*** Opening STUDY MATERIAL ***
/-! ### The tables -/

@[simp] theorem Tables_setFreq_freq (t : Tables) (c : Symbol) (v : Word) : (t.setFreq c v).freq = Memory.write 0#32 t.freq c.toNat v := rfl
@[simp] theorem Tables_setFreq_node (t : Tables) (c : Symbol) (v : Word) : (t.setFreq c v).node = t.node := rfl
@[simp] theorem Tables_setFreq_root (t : Tables) (c : Symbol) (v : Word) : (t.setFreq c v).root = t.root := rfl
@[simp] theorem Tables_setFreq_nnodes (t : Tables) (c : Symbol) (v : Word) : (t.setFreq c v).nnodes = t.nnodes := rfl
@[simp] theorem Tables_setFreq_code (t : Tables) (c : Symbol) (v : Word) : (t.setFreq c v).code = t.code := rfl
@[simp] theorem Tables_setFreq_ncodes (t : Tables) (c : Symbol) (v : Word) : (t.setFreq c v).ncodes = t.ncodes := rfl
@[simp] theorem Tables_countSymbol_freq (t : Tables) (c : Symbol) : (t.countSymbol c).freq = Memory.write 0#32 t.freq c.toNat (t.freqAt c + 1#32) := rfl
@[simp] theorem Tables_countSymbol_node (t : Tables) (c : Symbol) : (t.countSymbol c).node = t.node := rfl
@[simp] theorem Tables_countSymbol_root (t : Tables) (c : Symbol) : (t.countSymbol c).root = t.root := rfl
@[simp] theorem Tables_countSymbol_nnodes (t : Tables) (c : Symbol) : (t.countSymbol c).nnodes = t.nnodes := rfl
@[simp] theorem Tables_countSymbol_code (t : Tables) (c : Symbol) : (t.countSymbol c).code = t.code := rfl
@[simp] theorem Tables_countSymbol_ncodes (t : Tables) (c : Symbol) : (t.countSymbol c).ncodes = t.ncodes := rfl
@[simp] theorem Tables_emptyFreq_freq (t : Tables) : (t.emptyFreq).freq = [] := rfl
@[simp] theorem Tables_emptyFreq_node (t : Tables) : (t.emptyFreq).node = t.node := rfl
@[simp] theorem Tables_emptyFreq_root (t : Tables) : (t.emptyFreq).root = t.root := rfl
@[simp] theorem Tables_emptyFreq_nnodes (t : Tables) : (t.emptyFreq).nnodes = t.nnodes := rfl
@[simp] theorem Tables_emptyFreq_code (t : Tables) : (t.emptyFreq).code = t.code := rfl
@[simp] theorem Tables_emptyFreq_ncodes (t : Tables) : (t.emptyFreq).ncodes = t.ncodes := rfl
@[simp] theorem Tables_emptyCode_freq (t : Tables) : (t.emptyCode).freq = t.freq := rfl
@[simp] theorem Tables_emptyCode_node (t : Tables) : (t.emptyCode).node = t.node := rfl
@[simp] theorem Tables_emptyCode_root (t : Tables) : (t.emptyCode).root = t.root := rfl
@[simp] theorem Tables_emptyCode_nnodes (t : Tables) : (t.emptyCode).nnodes = t.nnodes := rfl
@[simp] theorem Tables_emptyCode_code (t : Tables) : (t.emptyCode).code = [] := rfl
@[simp] theorem Tables_emptyCode_ncodes (t : Tables) : (t.emptyCode).ncodes = 0 := rfl
@[simp] theorem Tables_dropTree_freq (t : Tables) : (t.dropTree).freq = t.freq := rfl
@[simp] theorem Tables_dropTree_node (t : Tables) : (t.dropTree).node = [] := rfl
@[simp] theorem Tables_dropTree_root (t : Tables) : (t.dropTree).root = none := rfl
@[simp] theorem Tables_dropTree_nnodes (t : Tables) : (t.dropTree).nnodes = 0 := rfl
@[simp] theorem Tables_dropTree_code (t : Tables) : (t.dropTree).code = t.code := rfl
@[simp] theorem Tables_dropTree_ncodes (t : Tables) : (t.dropTree).ncodes = t.ncodes := rfl
@[simp] theorem Tables_withTree_freq (t : Tables) : (t.withTree).freq = t.freq := rfl
@[simp] theorem Tables_withTree_node (t : Tables) : (t.withTree).node = (buildTree t.freq).1 := rfl
@[simp] theorem Tables_withTree_root (t : Tables) : (t.withTree).root = (buildTree t.freq).2.1 := rfl
@[simp] theorem Tables_withTree_nnodes (t : Tables) : (t.withTree).nnodes = (buildTree t.freq).1.length := rfl
@[simp] theorem Tables_withTree_code (t : Tables) : (t.withTree).code = [] := rfl
@[simp] theorem Tables_withTree_ncodes (t : Tables) : (t.withTree).ncodes = 0 := rfl
@[simp] theorem Tables_withCodes_freq (t : Tables) : (t.withCodes).freq = t.freq := rfl
@[simp] theorem Tables_withCodes_node (t : Tables) : (t.withCodes).node = t.node := rfl
@[simp] theorem Tables_withCodes_root (t : Tables) : (t.withCodes).root = t.root := rfl
@[simp] theorem Tables_withCodes_nnodes (t : Tables) : (t.withCodes).nnodes = t.nnodes := rfl
@[simp] theorem Tables_withCodes_code (t : Tables) : (t.withCodes).code = codeTable t.node (leafPaths t.node t.root) := rfl
@[simp] theorem Tables_withCodes_ncodes (t : Tables) : (t.withCodes).ncodes = (leafPaths t.node t.root).length := rfl

/-! ### The source ports -/

@[simp] theorem SourcePort_opened_isOpen {α : Type} (p : SourcePort α) : (p.opened).isOpen = true := rfl
@[simp] theorem SourcePort_opened_avail {α : Type} (p : SourcePort α) : (p.opened).avail = p.upcoming.headD [] := rfl
@[simp] theorem SourcePort_opened_upcoming {α : Type} (p : SourcePort α) : (p.opened).upcoming = p.upcoming.tail := rfl
@[simp] theorem SourcePort_closed_isOpen {α : Type} (p : SourcePort α) : (p.closed).isOpen = false := rfl
@[simp] theorem SourcePort_closed_avail {α : Type} (p : SourcePort α) : (p.closed).avail = [] := rfl
@[simp] theorem SourcePort_closed_upcoming {α : Type} (p : SourcePort α) : (p.closed).upcoming = p.upcoming := rfl
@[simp] theorem SourcePort_prepare_isOpen {α : Type} (p : SourcePort α) (ts : List (SrcTok α)) : (p.prepare ts).isOpen = p.isOpen := rfl
@[simp] theorem SourcePort_prepare_avail {α : Type} (p : SourcePort α) (ts : List (SrcTok α)) : (p.prepare ts).avail = p.avail := rfl
@[simp] theorem SourcePort_prepare_upcoming {α : Type} (p : SourcePort α) (ts : List (SrcTok α)) : (p.prepare ts).upcoming = p.upcoming ++ [ts] := rfl

/-! ### The sink ports -/

@[simp] theorem SinkPort_opened_answers {α : Type} (p : SinkPort α) : (p.opened).answers = p.answers := rfl
@[simp] theorem SinkPort_opened_thereafter {α : Type} (p : SinkPort α) : (p.opened).thereafter = p.thereafter := rfl
@[simp] theorem SinkPort_opened_got {α : Type} (p : SinkPort α) : (p.opened).got = [] :: p.got := rfl
@[simp] theorem SinkPort_answer_answers {α : Type} (p : SinkPort α) (as : List Answer) (a : Option Answer) : (p.answer as a).answers = as := rfl
@[simp] theorem SinkPort_answer_thereafter {α : Type} (p : SinkPort α) (as : List Answer) (a : Option Answer) : (p.answer as a).thereafter = a := rfl
@[simp] theorem SinkPort_answer_got {α : Type} (p : SinkPort α) (as : List Answer) (a : Option Answer) : (p.answer as a).got = p.got := rfl

/-! ### The environment -/

@[simp] theorem Env_closed_cin (e : Env) : (e.closed).cin = e.cin.closed := rfl
@[simp] theorem Env_closed_bin (e : Env) : (e.closed).bin = e.bin.closed := rfl
@[simp] theorem Env_closed_bout (e : Env) : (e.closed).bout = e.bout := rfl
@[simp] theorem Env_closed_cout (e : Env) : (e.closed).cout = e.cout := rfl

end Sys2Proof.Machine
end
*** Closing STUDY MATERIAL ***
**WORK REQUIRED:** From the first line to the last, return the material exactly.

**COMPLETED EXERCISE:**
/-! ### The tables -/

@[simp] theorem Tables_setFreq_freq (t : Tables) (c : Symbol) (v : Word) : (t.setFreq c v).freq = Memory.write 0#32 t.freq c.toNat v := rfl
@[simp] theorem Tables_setFreq_node (t : Tables) (c : Symbol) (v : Word) : (t.setFreq c v).node = t.node := rfl
@[simp] theorem Tables_setFreq_root (t : Tables) (c : Symbol) (v : Word) : (t.setFreq c v).root = t.root := rfl
@[simp] theorem Tables_setFreq_nnodes (t : Tables) (c : Symbol) (v : Word) : (t.setFreq c v).nnodes = t.nnodes := rfl
@[simp] theorem Tables_setFreq_code (t : Tables) (c : Symbol) (v : Word) : (t.setFreq c v).code = t.code := rfl
@[simp] theorem Tables_setFreq_ncodes (t : Tables) (c : Symbol) (v : Word) : (t.setFreq c v).ncodes = t.ncodes := rfl
@[simp] theorem Tables_countSymbol_freq (t : Tables) (c : Symbol) : (t.countSymbol c).freq = Memory.write 0#32 t.freq c.toNat (t.freqAt c + 1#32) := rfl
@[simp] theorem Tables_countSymbol_node (t : Tables) (c : Symbol) : (t.countSymbol c).node = t.node := rfl
@[simp] theorem Tables_countSymbol_root (t : Tables) (c : Symbol) : (t.countSymbol c).root = t.root := rfl
@[simp] theorem Tables_countSymbol_nnodes (t : Tables) (c : Symbol) : (t.countSymbol c).nnodes = t.nnodes := rfl
@[simp] theorem Tables_countSymbol_code (t : Tables) (c : Symbol) : (t.countSymbol c).code = t.code := rfl
@[simp] theorem Tables_countSymbol_ncodes (t : Tables) (c : Symbol) : (t.countSymbol c).ncodes = t.ncodes := rfl
@[simp] theorem Tables_emptyFreq_freq (t : Tables) : (t.emptyFreq).freq = [] := rfl
@[simp] theorem Tables_emptyFreq_node (t : Tables) : (t.emptyFreq).node = t.node := rfl
@[simp] theorem Tables_emptyFreq_root (t : Tables) : (t.emptyFreq).root = t.root := rfl
@[simp] theorem Tables_emptyFreq_nnodes (t : Tables) : (t.emptyFreq).nnodes = t.nnodes := rfl
@[simp] theorem Tables_emptyFreq_code (t : Tables) : (t.emptyFreq).code = t.code := rfl
@[simp] theorem Tables_emptyFreq_ncodes (t : Tables) : (t.emptyFreq).ncodes = t.ncodes := rfl
@[simp] theorem Tables_emptyCode_freq (t : Tables) : (t.emptyCode).freq = t.freq := rfl
@[simp] theorem Tables_emptyCode_node (t : Tables) : (t.emptyCode).node = t.node := rfl
@[simp] theorem Tables_emptyCode_root (t : Tables) : (t.emptyCode).root = t.root := rfl
@[simp] theorem Tables_emptyCode_nnodes (t : Tables) : (t.emptyCode).nnodes = t.nnodes := rfl
@[simp] theorem Tables_emptyCode_code (t : Tables) : (t.emptyCode).code = [] := rfl
@[simp] theorem Tables_emptyCode_ncodes (t : Tables) : (t.emptyCode).ncodes = 0 := rfl
@[simp] theorem Tables_dropTree_freq (t : Tables) : (t.dropTree).freq = t.freq := rfl
@[simp] theorem Tables_dropTree_node (t : Tables) : (t.dropTree).node = [] := rfl
@[simp] theorem Tables_dropTree_root (t : Tables) : (t.dropTree).root = none := rfl
@[simp] theorem Tables_dropTree_nnodes (t : Tables) : (t.dropTree).nnodes = 0 := rfl
@[simp] theorem Tables_dropTree_code (t : Tables) : (t.dropTree).code = t.code := rfl
@[simp] theorem Tables_dropTree_ncodes (t : Tables) : (t.dropTree).ncodes = t.ncodes := rfl
@[simp] theorem Tables_withTree_freq (t : Tables) : (t.withTree).freq = t.freq := rfl
@[simp] theorem Tables_withTree_node (t : Tables) : (t.withTree).node = (buildTree t.freq).1 := rfl
@[simp] theorem Tables_withTree_root (t : Tables) : (t.withTree).root = (buildTree t.freq).2.1 := rfl
@[simp] theorem Tables_withTree_nnodes (t : Tables) : (t.withTree).nnodes = (buildTree t.freq).1.length := rfl
@[simp] theorem Tables_withTree_code (t : Tables) : (t.withTree).code = [] := rfl
@[simp] theorem Tables_withTree_ncodes (t : Tables) : (t.withTree).ncodes = 0 := rfl
@[simp] theorem Tables_withCodes_freq (t : Tables) : (t.withCodes).freq = t.freq := rfl
@[simp] theorem Tables_withCodes_node (t : Tables) : (t.withCodes).node = t.node := rfl
@[simp] theorem Tables_withCodes_root (t : Tables) : (t.withCodes).root = t.root := rfl
@[simp] theorem Tables_withCodes_nnodes (t : Tables) : (t.withCodes).nnodes = t.nnodes := rfl
@[simp] theorem Tables_withCodes_code (t : Tables) : (t.withCodes).code = codeTable t.node (leafPaths t.node t.root) := rfl
@[simp] theorem Tables_withCodes_ncodes (t : Tables) : (t.withCodes).ncodes = (leafPaths t.node t.root).length := rfl

/-! ### The source ports -/

@[simp] theorem SourcePort_opened_isOpen {α : Type} (p : SourcePort α) : (p.opened).isOpen = true := rfl
@[simp] theorem SourcePort_opened_avail {α : Type} (p : SourcePort α) : (p.opened).avail = p.upcoming.headD [] := rfl
@[simp] theorem SourcePort_opened_upcoming {α : Type} (p : SourcePort α) : (p.opened).upcoming = p.upcoming.tail := rfl
@[simp] theorem SourcePort_closed_isOpen {α : Type} (p : SourcePort α) : (p.closed).isOpen = false := rfl
@[simp] theorem SourcePort_closed_avail {α : Type} (p : SourcePort α) : (p.closed).avail = [] := rfl
@[simp] theorem SourcePort_closed_upcoming {α : Type} (p : SourcePort α) : (p.closed).upcoming = p.upcoming := rfl
@[simp] theorem SourcePort_prepare_isOpen {α : Type} (p : SourcePort α) (ts : List (SrcTok α)) : (p.prepare ts).isOpen = p.isOpen := rfl
@[simp] theorem SourcePort_prepare_avail {α : Type} (p : SourcePort α) (ts : List (SrcTok α)) : (p.prepare ts).avail = p.avail := rfl
@[simp] theorem SourcePort_prepare_upcoming {α : Type} (p : SourcePort α) (ts : List (SrcTok α)) : (p.prepare ts).upcoming = p.upcoming ++ [ts] := rfl

/-! ### The sink ports -/

@[simp] theorem SinkPort_opened_answers {α : Type} (p : SinkPort α) : (p.opened).answers = p.answers := rfl
@[simp] theorem SinkPort_opened_thereafter {α : Type} (p : SinkPort α) : (p.opened).thereafter = p.thereafter := rfl
@[simp] theorem SinkPort_opened_got {α : Type} (p : SinkPort α) : (p.opened).got = [] :: p.got := rfl
@[simp] theorem SinkPort_answer_answers {α : Type} (p : SinkPort α) (as : List Answer) (a : Option Answer) : (p.answer as a).answers = as := rfl
@[simp] theorem SinkPort_answer_thereafter {α : Type} (p : SinkPort α) (as : List Answer) (a : Option Answer) : (p.answer as a).thereafter = a := rfl
@[simp] theorem SinkPort_answer_got {α : Type} (p : SinkPort α) (as : List Answer) (a : Option Answer) : (p.answer as a).got = p.got := rfl

/-! ### The environment -/

@[simp] theorem Env_closed_cin (e : Env) : (e.closed).cin = e.cin.closed := rfl
@[simp] theorem Env_closed_bin (e : Env) : (e.closed).bin = e.bin.closed := rfl
@[simp] theorem Env_closed_bout (e : Env) : (e.closed).bout = e.bout := rfl
@[simp] theorem Env_closed_cout (e : Env) : (e.closed).cout = e.cout := rfl

end Sys2Proof.Machine
end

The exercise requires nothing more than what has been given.